=== WHAT TO WORK ON ===
Every record must be output verbatim in the reply.

=== TASK INPUTS ===
· · ·
-- ==== Sys2Proof/Tests/Slice0.lean ====
section
/-! SUPPORT. The model's own tests: words written out bit by bit from 30_encoding.md R65, the smoke test of
WellFormed, single steps from 95_test_vectors.md (the vector's id stands in each docstring), and for every
statement with hypotheses states and operands that meet them, at the boundaries of each clause. -/

namespace Sys2Proof.Tests

open Sys2Proof.Machine

/-! ### Helpers -/

/-- No key, no tick, random byte 0: the default inputs of 95_test_vectors.md. -/
def noInput : StepInput := { keys := 0, tick := false, rand := 0 }

/-- The default inputs with a timer tick. -/
def ticking : StepInput := { noInput with tick := true }

/-- The default inputs with these keys. -/
def pressing (keys : BitVec 16) : StepInput := { noInput with keys := keys }

/-- The base state of 95_test_vectors.md: after reset, the word at 0x200, one step's inputs fixed. -/
def base (w : Word) (inp : StepInput := noInput) : State :=
  { State.reset with
    mem := State.reset.mem.writeBytes 0x200 (bytesOfWord w)
    env := { pending := [inp], count := 0 } }

/-- The same with the word at `pc`, and PC there. -/
def baseAt (pc : Word) (w : Word) (inp : StepInput := noInput) : State :=
  { State.reset with
    pc := pc
    mem := State.reset.mem.writeBytes pc.toNat (bytesOfWord w)
    env := { pending := [inp], count := 0 } }

/-- The bytes at `a`. -/
def put (a : Nat) (bs : List Byte) (s : State) : State := s.setMem (s.mem.writeBytes a bs)

/-- The pixel On. -/
def light (x y : Nat) (s : State) : State := s.setFb (s.fb.toggle x y)

/-- The entry of the stack. -/
def stackEntry (k : Fin 16) (a : Word) (s : State) : State := { s with stack := s.stack.set k.val a k.isLt }

/-- The answer is a next state of which `p` holds. -/
def answers (p : State → Bool) : Result → Bool
  | .next t => p t
  | .fault _ => false
  | .refused _ => false

theorem exists_of_answers {p : State → Bool} {r : Result} (h : answers p r = true) : ∃ t, r = .next t ∧ p t = true := by
  cases r with
  | next t => exact ⟨t, rfl, h⟩
  | fault f => cases h
  | refused f => cases h

/-- The answer is a next state. -/
def isNext : Result → Bool := answers fun _ => true

theorem exists_of_isNext {r : Result} (h : isNext r = true) : ∃ t, r = .next t := by
  obtain ⟨t, e, -⟩ := exists_of_answers h
  exact ⟨t, e⟩

/-! ### Decoding: one word per row of R65, in binary from its encoding, with the fields of Part 3 -/

theorem test_decode_system_and_flow :
    decode 0b0000000011100000 = .instr .cls ∧
    decode 0b0000000011101110 = .instr .ret ∧
    decode 0b0001101010111100 = .instr (.jp 0xABC) ∧
    decode 0b0010101010111100 = .instr (.call 0xABC) ∧
    decode 0b0011101001000010 = .instr (.seImm 0xA 0x42) ∧
    decode 0b0100101001000010 = .instr (.sneImm 0xA 0x42) ∧
    decode 0b0101101010110000 = .instr (.seReg 0xA 0xB) ∧
    decode 0b1001101010110000 = .instr (.sneReg 0xA 0xB) ∧
    decode 0b1011101010111100 = .instr (.jpV0 0xABC) := by decide

theorem test_decode_alu :
    decode 0b0110101001000010 = .instr (.ldImm 0xA 0x42) ∧
    decode 0b0111101001000010 = .instr (.addImm 0xA 0x42) ∧
    decode 0b1000101010110000 = .instr (.ldReg 0xA 0xB) ∧
    decode 0b1000101010110001 = .instr (.or 0xA 0xB) ∧
    decode 0b1000101010110010 = .instr (.and 0xA 0xB) ∧
    decode 0b1000101010110011 = .instr (.xor 0xA 0xB) ∧
    decode 0b1000101010110100 = .instr (.addReg 0xA 0xB) ∧
    decode 0b1000101010110101 = .instr (.sub 0xA 0xB) ∧
    decode 0b1000101010110110 = .instr (.shr 0xA) ∧
    decode 0b1000101010110111 = .instr (.subn 0xA 0xB) ∧
    decode 0b1000101010111110 = .instr (.shl 0xA) ∧
    decode 0b1100101001000010 = .instr (.rnd 0xA 0x42) := by decide

theorem test_decode_index_memory_and_draw :
    decode 0b1010101010111100 = .instr (.ldI 0xABC) ∧
    decode 0b1101101010110101 = .instr (.drw 0xA 0xB 5) ∧
    decode 0b1111101000011110 = .instr (.addI 0xA) ∧
    decode 0b1111101000101001 = .instr (.ldFont 0xA) ∧
    decode 0b1111101000110011 = .instr (.bcd 0xA) ∧
    decode 0b1111101001010101 = .instr (.store 0xA) ∧
    decode 0b1111101001100101 = .instr (.load 0xA) := by decide

theorem test_decode_keys_and_timers :
    decode 0b1110101010011110 = .instr (.skp 0xA) ∧
    decode 0b1110101010100001 = .instr (.sknp 0xA) ∧
    decode 0b1111101000000111 = .instr (.ldFromDt 0xA) ∧
    decode 0b1111101000001010 = .instr (.ldKey 0xA) ∧
    decode 0b1111101000010101 = .instr (.ldDt 0xA) ∧
    decode 0b1111101000011000 = .instr (.ldSt 0xA) := by decide

/-- Unknown words of 95_test_vectors.md, at least one per family that has any (R66). -/
theorem test_decode_unknown :
    ([0x0000, 0x00E1, 0x00EF, 0x0FFF, 0x5121, 0x512F, 0x9AB1, 0x8128, 0x812D, 0x812F, 0xE19F, 0xE1A0, 0xF10B, 0xF175] :
      List Word).all (fun w => decide (decode w = .unknown)) = true := by decide

/-- Bytes in memory order, the high byte first (R42), and a byte string too short for a word. -/
theorem test_decode_bytes :
    decodeBytes [0x1A, 0xBC, 0x77] = .instr (.jp 0xABC) [0x77] ∧ decodeBytes [0x00, 0x00] = .unknown 0x0000 ∧
    decodeBytes [0x1A] = .truncated := by decide

/-- The words the encoder writes are those of Part 3 (Y = 0 for 8XY6 and 8XYE, log entry 12). -/
theorem test_encode :
    encode (.drw 0xA 0xB 5) = 0xDAB5 ∧ encode (.sneImm 0xA 0x42) = 0x4A42 ∧ encode (.call 0xABC) = 0x2ABC ∧
    encode (.shr 0xA) = 0x8A06 ∧ encode (.load 0xF) = 0xFF65 := by decide

/-- The table rows' words: the decoder reads each, and `step` runs each as the first instruction after reset. -/
theorem test_table_words :
    ([0x00E0, 0x00EE, 0x1ABC, 0x2ABC, 0x3A42, 0x4A42, 0x5AB0, 0x9AB0, 0xBABC, 0x6A42, 0x7A42, 0x8AB0, 0x8AB1, 0x8AB2, 0x8AB3, 0x8AB4, 0x8AB5,
      0x8AB6, 0x8AB7, 0x8ABE, 0xCA42, 0xAABC, 0xDAB5, 0xFA1E, 0xFA29, 0xFA33, 0xFA55, 0xFA65, 0xEA9E, 0xEAA1, 0xFA07, 0xFA0A, 0xFA15, 0xFA18] : List Nat).all
      (fun w => (decodeTableWord 16 w).isSome && isNext (step (State.reset.withFetchWord 16 w))) = true := by decide

/-! ### WellFormed: an ill-formed term for each check -/

theorem smoke_wf_register : fieldFits 15 4 = true ∧ fieldFits 16 4 = false := by decide
theorem smoke_wf_byte : fieldFits 255 8 = true ∧ fieldFits 256 8 = false := by decide
theorem smoke_wf_address : fieldFits 4095 12 = true ∧ fieldFits 4096 12 = false := by decide
theorem smoke_wf_instr : (Instr.drw 15 15 15).wf = true ∧ (Instr.jp 0xFFF).wf = true := by decide
theorem programFits_replicate (n : Nat) (b : Byte) : programFits (List.replicate n b) = decide (n ≤ 3584) := by
  rw [programFits, List.length_replicate]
· · ·
=== SOLUTION ===
-- ==== Sys2Proof/Tests/Slice0.lean ====
section
/-! SUPPORT. The model's own tests: words written out bit by bit from 30_encoding.md R65, the smoke test of
WellFormed, single steps from 95_test_vectors.md (the vector's id stands in each docstring), and for every
statement with hypotheses states and operands that meet them, at the boundaries of each clause. -/

namespace Sys2Proof.Tests

open Sys2Proof.Machine

/-! ### Helpers -/

/-- No key, no tick, random byte 0: the default inputs of 95_test_vectors.md. -/
def noInput : StepInput := { keys := 0, tick := false, rand := 0 }

/-- The default inputs with a timer tick. -/
def ticking : StepInput := { noInput with tick := true }

/-- The default inputs with these keys. -/
def pressing (keys : BitVec 16) : StepInput := { noInput with keys := keys }

/-- The base state of 95_test_vectors.md: after reset, the word at 0x200, one step's inputs fixed. -/
def base (w : Word) (inp : StepInput := noInput) : State :=
  { State.reset with
    mem := State.reset.mem.writeBytes 0x200 (bytesOfWord w)
    env := { pending := [inp], count := 0 } }

/-- The same with the word at `pc`, and PC there. -/
def baseAt (pc : Word) (w : Word) (inp : StepInput := noInput) : State :=
  { State.reset with
    pc := pc
    mem := State.reset.mem.writeBytes pc.toNat (bytesOfWord w)
    env := { pending := [inp], count := 0 } }

/-- The bytes at `a`. -/
def put (a : Nat) (bs : List Byte) (s : State) : State := s.setMem (s.mem.writeBytes a bs)

/-- The pixel On. -/
def light (x y : Nat) (s : State) : State := s.setFb (s.fb.toggle x y)

/-- The entry of the stack. -/
def stackEntry (k : Fin 16) (a : Word) (s : State) : State := { s with stack := s.stack.set k.val a k.isLt }

/-- The answer is a next state of which `p` holds. -/
def answers (p : State → Bool) : Result → Bool
  | .next t => p t
  | .fault _ => false
  | .refused _ => false

theorem exists_of_answers {p : State → Bool} {r : Result} (h : answers p r = true) : ∃ t, r = .next t ∧ p t = true := by
  cases r with
  | next t => exact ⟨t, rfl, h⟩
  | fault f => cases h
  | refused f => cases h

/-- The answer is a next state. -/
def isNext : Result → Bool := answers fun _ => true

theorem exists_of_isNext {r : Result} (h : isNext r = true) : ∃ t, r = .next t := by
  obtain ⟨t, e, -⟩ := exists_of_answers h
  exact ⟨t, e⟩

/-! ### Decoding: one word per row of R65, in binary from its encoding, with the fields of Part 3 -/

theorem test_decode_system_and_flow :
    decode 0b0000000011100000 = .instr .cls ∧
    decode 0b0000000011101110 = .instr .ret ∧
    decode 0b0001101010111100 = .instr (.jp 0xABC) ∧
    decode 0b0010101010111100 = .instr (.call 0xABC) ∧
    decode 0b0011101001000010 = .instr (.seImm 0xA 0x42) ∧
    decode 0b0100101001000010 = .instr (.sneImm 0xA 0x42) ∧
    decode 0b0101101010110000 = .instr (.seReg 0xA 0xB) ∧
    decode 0b1001101010110000 = .instr (.sneReg 0xA 0xB) ∧
    decode 0b1011101010111100 = .instr (.jpV0 0xABC) := by decide

theorem test_decode_alu :
    decode 0b0110101001000010 = .instr (.ldImm 0xA 0x42) ∧
    decode 0b0111101001000010 = .instr (.addImm 0xA 0x42) ∧
    decode 0b1000101010110000 = .instr (.ldReg 0xA 0xB) ∧
    decode 0b1000101010110001 = .instr (.or 0xA 0xB) ∧
    decode 0b1000101010110010 = .instr (.and 0xA 0xB) ∧
    decode 0b1000101010110011 = .instr (.xor 0xA 0xB) ∧
    decode 0b1000101010110100 = .instr (.addReg 0xA 0xB) ∧
    decode 0b1000101010110101 = .instr (.sub 0xA 0xB) ∧
    decode 0b1000101010110110 = .instr (.shr 0xA) ∧
    decode 0b1000101010110111 = .instr (.subn 0xA 0xB) ∧
    decode 0b1000101010111110 = .instr (.shl 0xA) ∧
    decode 0b1100101001000010 = .instr (.rnd 0xA 0x42) := by decide

theorem test_decode_index_memory_and_draw :
    decode 0b1010101010111100 = .instr (.ldI 0xABC) ∧
    decode 0b1101101010110101 = .instr (.drw 0xA 0xB 5) ∧
    decode 0b1111101000011110 = .instr (.addI 0xA) ∧
    decode 0b1111101000101001 = .instr (.ldFont 0xA) ∧
    decode 0b1111101000110011 = .instr (.bcd 0xA) ∧
    decode 0b1111101001010101 = .instr (.store 0xA) ∧
    decode 0b1111101001100101 = .instr (.load 0xA) := by decide

theorem test_decode_keys_and_timers :
    decode 0b1110101010011110 = .instr (.skp 0xA) ∧
    decode 0b1110101010100001 = .instr (.sknp 0xA) ∧
    decode 0b1111101000000111 = .instr (.ldFromDt 0xA) ∧
    decode 0b1111101000001010 = .instr (.ldKey 0xA) ∧
    decode 0b1111101000010101 = .instr (.ldDt 0xA) ∧
    decode 0b1111101000011000 = .instr (.ldSt 0xA) := by decide

/-- Unknown words of 95_test_vectors.md, at least one per family that has any (R66). -/
theorem test_decode_unknown :
    ([0x0000, 0x00E1, 0x00EF, 0x0FFF, 0x5121, 0x512F, 0x9AB1, 0x8128, 0x812D, 0x812F, 0xE19F, 0xE1A0, 0xF10B, 0xF175] :
      List Word).all (fun w => decide (decode w = .unknown)) = true := by decide

/-- Bytes in memory order, the high byte first (R42), and a byte string too short for a word. -/
theorem test_decode_bytes :
    decodeBytes [0x1A, 0xBC, 0x77] = .instr (.jp 0xABC) [0x77] ∧ decodeBytes [0x00, 0x00] = .unknown 0x0000 ∧
    decodeBytes [0x1A] = .truncated := by decide

/-- The words the encoder writes are those of Part 3 (Y = 0 for 8XY6 and 8XYE, log entry 12). -/
theorem test_encode :
    encode (.drw 0xA 0xB 5) = 0xDAB5 ∧ encode (.sneImm 0xA 0x42) = 0x4A42 ∧ encode (.call 0xABC) = 0x2ABC ∧
    encode (.shr 0xA) = 0x8A06 ∧ encode (.load 0xF) = 0xFF65 := by decide

/-- The table rows' words: the decoder reads each, and `step` runs each as the first instruction after reset. -/
theorem test_table_words :
    ([0x00E0, 0x00EE, 0x1ABC, 0x2ABC, 0x3A42, 0x4A42, 0x5AB0, 0x9AB0, 0xBABC, 0x6A42, 0x7A42, 0x8AB0, 0x8AB1, 0x8AB2, 0x8AB3, 0x8AB4, 0x8AB5,
      0x8AB6, 0x8AB7, 0x8ABE, 0xCA42, 0xAABC, 0xDAB5, 0xFA1E, 0xFA29, 0xFA33, 0xFA55, 0xFA65, 0xEA9E, 0xEAA1, 0xFA07, 0xFA0A, 0xFA15, 0xFA18] : List Nat).all
      (fun w => (decodeTableWord 16 w).isSome && isNext (step (State.reset.withFetchWord 16 w))) = true := by decide

/-! ### WellFormed: an ill-formed term for each check -/

theorem smoke_wf_register : fieldFits 15 4 = true ∧ fieldFits 16 4 = false := by decide
theorem smoke_wf_byte : fieldFits 255 8 = true ∧ fieldFits 256 8 = false := by decide
theorem smoke_wf_address : fieldFits 4095 12 = true ∧ fieldFits 4096 12 = false := by decide
theorem smoke_wf_instr : (Instr.drw 15 15 15).wf = true ∧ (Instr.jp 0xFFF).wf = true := by decide
theorem programFits_replicate (n : Nat) (b : Byte) : programFits (List.replicate n b) = decide (n ≤ 3584) := by
  rw [programFits, List.length_replicate]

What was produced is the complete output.